Op een maandagochtend, begin maart, wordt er gebeld door de vader van een
meisje. Zijn dochter is aangerand door een jongen van school. De vader wil weten
wat er gaat gebeuren. ‘s Middags zal het meisje met haar vader langskomen voor
een gesprek. Besproken zal worden of het meisje sterk genoeg is om aangifte te
doen of dat er andere maatregelen getroffen moeten worden.

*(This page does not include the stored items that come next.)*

-- ==== Sys2Proof/Machine/ChanRun.lean ====
section
/-! DEFINITION. What channel processors do with transactions (11 R424, R437, R453-R465): the chain check, dispatch, outcomes, chunks. -/

namespace Sys2Proof.Machine

/-! ### Taking a transaction -/

/-- The channel that an ACCEPTED transaction names, as far as its first CCE can be read; its processor (an unreadable first CCE names none:
the queue's number chooses, DEDUCED, log 12). -/
def State.procOf (s : State) (t : Txn) : Nat :=
  match (s.readCce (org 8 0) t 0).2 with
  | .ok c => s.rf CH_CHAN_PROC (ccChan c)
  | .error _ => s.procHome (t.queue % 16)

def State.peekChan (s : State) (t : Txn) : Nat :=
  match (s.readCce (org 8 0) t 0).2 with
  | .ok c => ccChan c
  | .error _ => 1024

/-- The transactions that processor n may take next: per channel the oldest, in order of acceptance (R437). -/
def State.takeable (s : State) (n : Nat) : List Txn :=
  let l := (s.ch.txns.filter (fun (t : Txn) => t.state == 1 && s.procOf t == n)).map (fun t => (s.peekChan t, t))
  (l.foldl (fun (acc : List (Nat × Txn)) x => if x.1 < 1024 && acc.any (fun y => y.1 == x.1) then acc else acc ++ [x]) []).map Prod.snd

/-- A malformed or unreadable chain fails before anything is dispatched (R428). The processor that checked it ends it (R475), though its
channel is not known. -/
def State.failCheck (s : State) (t : Txn) (reason bad : Nat) : State :=
  let s := s.when (decide (1024 ≤ t.chan)) (fun s => (s.bump rCH_PROC_TXN (s.procOf t)).pmEvent 0x0601 (s.procOf t) (some t.inst))
  s.finalTxn t 1 reason bad

/-- Whether a submitter owns a channel that is defined (R421, R428). -/
def State.ownsChan (s : State) (t : Txn) (c : Nat) : Bool :=
  s.rf CH_CHAN_STATE c != 0 && (if t.host then s.rb CH_CHAN_HOST c else !s.rb CH_CHAN_HOST c && s.rf CH_CHAN_OWNER c == t.inst)

/-- CHAIN_CHECK of a transaction (R428, R436). `host` holds the lists that the Management Port read for the Operator Host. -/
def State.checkChain (s : State) (t : Txn) (host : List (List Nat)) (bad : Nat) : State :=
  let agent := org 8 (s.procOf t)
  match s.readChain agent t 0 257 with
  | (s, .error e) => s.failCheck t e bad
  | (s, .ok cs) =>
    let c := ccChan (cs.headD 0)
    let t := { t with ccs := cs.take 256 }
    if !s.ownsChan t c then s.failCheck t 3 bad
    else
      let t := { t with chan := c }
      if chainBad (s.cdef c) cs then s.failCheck t 1 bad
      else if s.rf CH_CHAN_STATE c ≠ 1 then s.failCheck t 0xD bad
      else match s.readLists agent t cs host with
        | (s, .error e) => s.failCheck t e bad
        | (s, .ok ls) =>
          let held := !t.host && s.rb TN_INST_PROTECTED t.inst && s.isRunning
          s.jrn { t with state := 2, lists := ls, epoch := if held then s.rf TW_EPOCH_NUMBER else 0 } 2 bad

/-- CHAIN_CHECK: processor n takes a transaction (R424), the Operator Host's in its turn and an instance's by the processor's arbiter; a CCE's
token is spent when the CCE starts. -/
def State.chainCheck (s : State) (n : Nat) (host : List (List Nat)) (bad : Nat) : State :=
  if !s.chOn || s.rf CH_PROC_STAT_STATE n != 0 || decide (64 ≤ s.rf CH_PROC_STAT_ACTIVE n) then s
  else match s.takeable n with
    | [] => s
    | t :: l =>
      if t.host then s.checkChain t host bad
      else
        match s.grant 0 (((t :: l).filter (fun x => !x.host)).map (fun x => (x.inst, 1))).eraseDups (16 + n) with
        | (s, none) => s
        | (s, some i) => match (t :: l).find? (fun x => !x.host && x.inst == i) with
          | some x => (s.refundToken 0 i).checkChain x host bad
          | none => s

/-! ### Outcomes -/

/-- A rollback goes to a segment's node; it is not awaited (R460). -/
def State.rollback (s : State) (g : Seg) : State :=
  s.frTake g.port ⟨0, 0, g.node, 6, g.source, g.seq, 0, 0, [], 0, false, none, false, 0⟩

/-- A CCE ends without success: the chain ends there (R437, R466). -/
def State.failCce (s : State) (t : Txn) (reason done bad : Nat) : State :=
  let t := { t.addArray with done := done }
  if t.cancel ≠ 0 then s.finalTxn t 2 (if t.cancel = 1 then 0 else 0xE) bad else s.finalTxn t 1 reason bad

/-- A CCE or a run of `k` of them has completed: the next starts, or the final state is decided (R437, R439, R466). -/
def State.doneCce (s : State) (t : Txn) (adv k done bad : Nat) : State :=
  let t := { t.addArray with cce := t.cce + adv, begun := false, flush := false, segs := [], off := 0, jOff := 0, doneCce := t.doneCce + k,
                             done := done, acked := 0, sent := 0, tries := 0 }
  let s := s.pmEvent 0x0602 (s.rf CH_CHAN_PROC t.chan) (some t.inst) k
  if t.cancel ≠ 0 then s.finalTxn t 2 (if t.cancel = 1 then 0 else 0xE) bad
  else if t.ccs.length ≤ t.cce then s.finalTxn { t with cce := t.cce - 1 } 0 0 bad
  else s.putTxn t

/-! ### Dispatch -/

/-- Whether nothing holds a transaction for an epoch (R458). -/
def State.released (s : State) (t : Txn) : Bool := t.epoch == 0 || !s.isRunning || decide (t.epoch ≤ s.rf TW_ACKED_EPOCH)

/-- The Field Ring requests of the CCE in progress (R427, R460, R508): an FREAD in pieces that fit the node's allowance. -/
def State.mkSegs (s : State) (t : Txn) : List Seg :=
  let c := t.ccs.getD t.cce 0
  let seg := fun (c op cmd arg : Nat) (pts : List (Nat × Nat)) =>
    (⟨ccPort c, ccNode c, op, s.rf FR_STAT_SOURCE (ccPort c), 0, cmd, arg, pts, 0, 0, 0, [], 0⟩ : Seg)
  match ccOp c with
  | 0x01 => [seg c 1 0 0 (t.lists.getD t.cce [])]
  | 0x02 =>
    let rb4 := (((s.port (ccPort c)).cfg (ccNode c)).map (·.rb4)).getD 4
    let m := rb4 - 2
    (List.range ((ccCount c + m - 1) / m)).map (fun k =>
      let n := min m (ccCount c - k * m)
      { seg c 2 0 (ccArg c % 256 + k * m) [] with prepAt := n })
  | 0x03 => [seg c 3 (ccArg c % 65536) (bits (ccArg c) 63 32) []]
  | 0x08 =>
    let hold := dfld (s.cdef t.chan) 8 15 0
    (List.range (ccCount c)).map (fun j =>
      seg (t.ccs.getD (t.cce + 1 + j) 0) (if ccAtomic c then 4 else 1) 0 hold (t.lists.getD (t.cce + 1 + j) []))
  | _ => []

/-- How many points or words a request counts (R499). -/
def Seg.count (g : Seg) : Nat := if g.op = 2 then g.prepAt else if g.op = 1 ∨ g.op = 4 then g.pts.length else 0

/-- The request of a segment, as the port takes it. -/
def Seg.req (g : Seg) (tid k op : Nat) : FrReq :=
  ⟨tid, k, g.node, op, g.source, g.seq, g.cmd, g.arg, if op = 5 then [] else g.pts, if op = 5 then 0 else g.count, true, none, false, 0⟩

/-- One segment's request: a new SEQ, its DISPATCH entry, and the port takes it (R448, R453). -/
def State.dispatchSeg (s : State) (tid k bad : Nat) : State :=
  match s.txn tid with
  | none => s
  | some t =>
    match t.segs[k]? with
    | none => s
    | some g =>
      let (s, q) := s.takeFrSeq g.port g.node
      let g := { g with seq := q, st := 1, prepAt := if g.op = 4 then s.now else g.prepAt }
      let s := s.jrn (t.setSeg k (fun _ => g)) 3 bad
      s.frTake g.port (g.req tid k g.op)

/-- Whether a CCE continues a run of PWRITE and PTID (R437, R454). -/
def isRunOp (op : Nat) : Bool := op == 0x10 || op == 0x12

/-- DISPATCH (R448): the next CCE of a READY or ACTIVE transaction starts, its tokens paid (R424). -/
def State.dispatch (s : State) (tid bad : Nat) : State :=
  match s.txn tid with
  | none => s
  | some t =>
    let c := t.ccs.getD t.cce 0
    let cost := 1 + (if ccOp c = 8 then ccCount c else 0)
    let earlier := (s.ch.txns.takeWhile (fun (x : Txn) => x.tid != tid)).any (fun (x : Txn) => x.chan == t.chan && x.state == 2)
    if !s.chOn || !s.drives || !(t.state == 2 || t.state == 3) || t.begun || t.flush || t.cancel != 0 || !s.procUp t.chan || !s.released t ||
        (t.state == 2 && earlier) || (!t.host && !s.eligible 0 t.inst cost) then s
    else
      let s := if t.host ∨ cost = 0 then s else s.chargeTokens 0 t.inst cost
      match ccOp c with
      | 0x30 => s.doneCce t 1 1 0 bad
      | op =>
        let segs := s.mkSegs t
        let t := { t with state := 3, begun := true, segs := segs, off := 0, jOff := 0, jAt := s.now, acked := 0, sent := 0, tries := 0, peer := 0,
                          run := if isRunOp op && 0 < t.cce && isRunOp (ccOp (t.ccs.getD (t.cce - 1) 0)) && decide (t.run < t.cce) then t.run else t.cce }
        if segs.isEmpty then s.jrn t 3 bad
        else (s.putTxn t).each (List.range segs.length) (fun s k => s.dispatchSeg tid k (if k = 0 then bad else 0))

/-! ### CCE outcomes -/

/-- Write n bytes into the buffer of a transaction's owner (R429). -/
def State.ownWrite (s : State) (t : Txn) (addr : Nat) (bs : List Nat) : State × Except Nat Unit :=
  if bs.isEmpty then (s, .ok ())
  else if t.host then (match s.hostWrite addr bs with | (s, true) => (s, .ok ()) | (s, false) => (s, .error 4))
  else match s.ioWrite (s.chanOrg t.chan) t.inst t.gen addr bs.length (ofBytes bs) with
    | (s, .ok _) => (s, .ok ())
    | (s, .error _) => (s, .error 4)

/-- Read n bytes of the owner's buffer; the Operator Host's bytes arrive through the Management Port. -/
def State.ownRead (s : State) (t : Txn) (addr n : Nat) (host : List Nat) : State × Except Nat (List Nat) :=
  if t.host then (s, .ok ((host ++ List.replicate (n - host.length) 0).take n))
  else match s.ioRead (s.chanOrg t.chan) t.inst t.gen addr n with
    | (s, .ok v) => (s, .ok (toBytes v n))
    | (s, .error e) => (s, .error (if e = 3 then 5 else 4))

/-- A group before its decision ends: FINAL, then rollbacks to the segments that answered prepared (R460, R466). -/
def State.endGroup (s : State) (t : Txn) (fin reason bad : Nat) : State :=
  let back := t.segs.filter (fun g => g.st == 2)
  let s := s.finalTxn t.addArray fin reason bad
  s.each back (fun s g => s.rollback g)

/-- COMMIT (R460): journaled, then a commit request to every segment. -/
def State.commitGroup (s : State) (t : Txn) (bad : Nat) : State :=
  let s := s.jrn { t with state := 4 } 5 bad
  s.each t.segs.zipIdx (fun s x => s.frTake x.1.port (x.1.req t.tid x.2 5))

Door de komst van de schoolagent lijkt het alsof het Candea een criminele
school is, maar dat blijkt een misverstand. Verhoef benadrukt dat hij
voornamelijk een preventieve taak heeft. ‘Candea heeft twee locaties, maar ik
ben voornamelijk in dit gebouw waar de jongste leerlingen zitten. En het project
is juist gestart om in een zo vroeg mogelijk stadium problemen te herkennen. We
werken met de jongste leerlingen in het voortgezet onderwijs, omdat daar nog wat
te veranderen is in het gedrag. Maar ik ben slechts een schakel in het
jeugdbeleid van deze gemeente.’
Het politiekorps Gelderland-Midden besteedt veel aandacht aan de
jeugdproblematiek. Zo is er sinds twee jaar een jeugdrechercheur die onder
andere bezig is om een overkoepelend zorgteam op te zetten. Hij is ook betrokken
geweest bij de totstandkoming van de schoolagent. Verhoef: ‘Op basisscholen
gaven agenten af en toe lessen over een thema als vuurwerk en verkeer en dat
wilden we op een bepaalde manier doortrekken naar het voortgezet onderwijs. Ik
geef ook voorlichting over onderwerpen als zinloos geweld en drugs- en
alcoholverslaving. Maar ik ben hier vooral voor de vroegtijdige signalering en
om de probleemjongeren uit de anonimiteit te halen.’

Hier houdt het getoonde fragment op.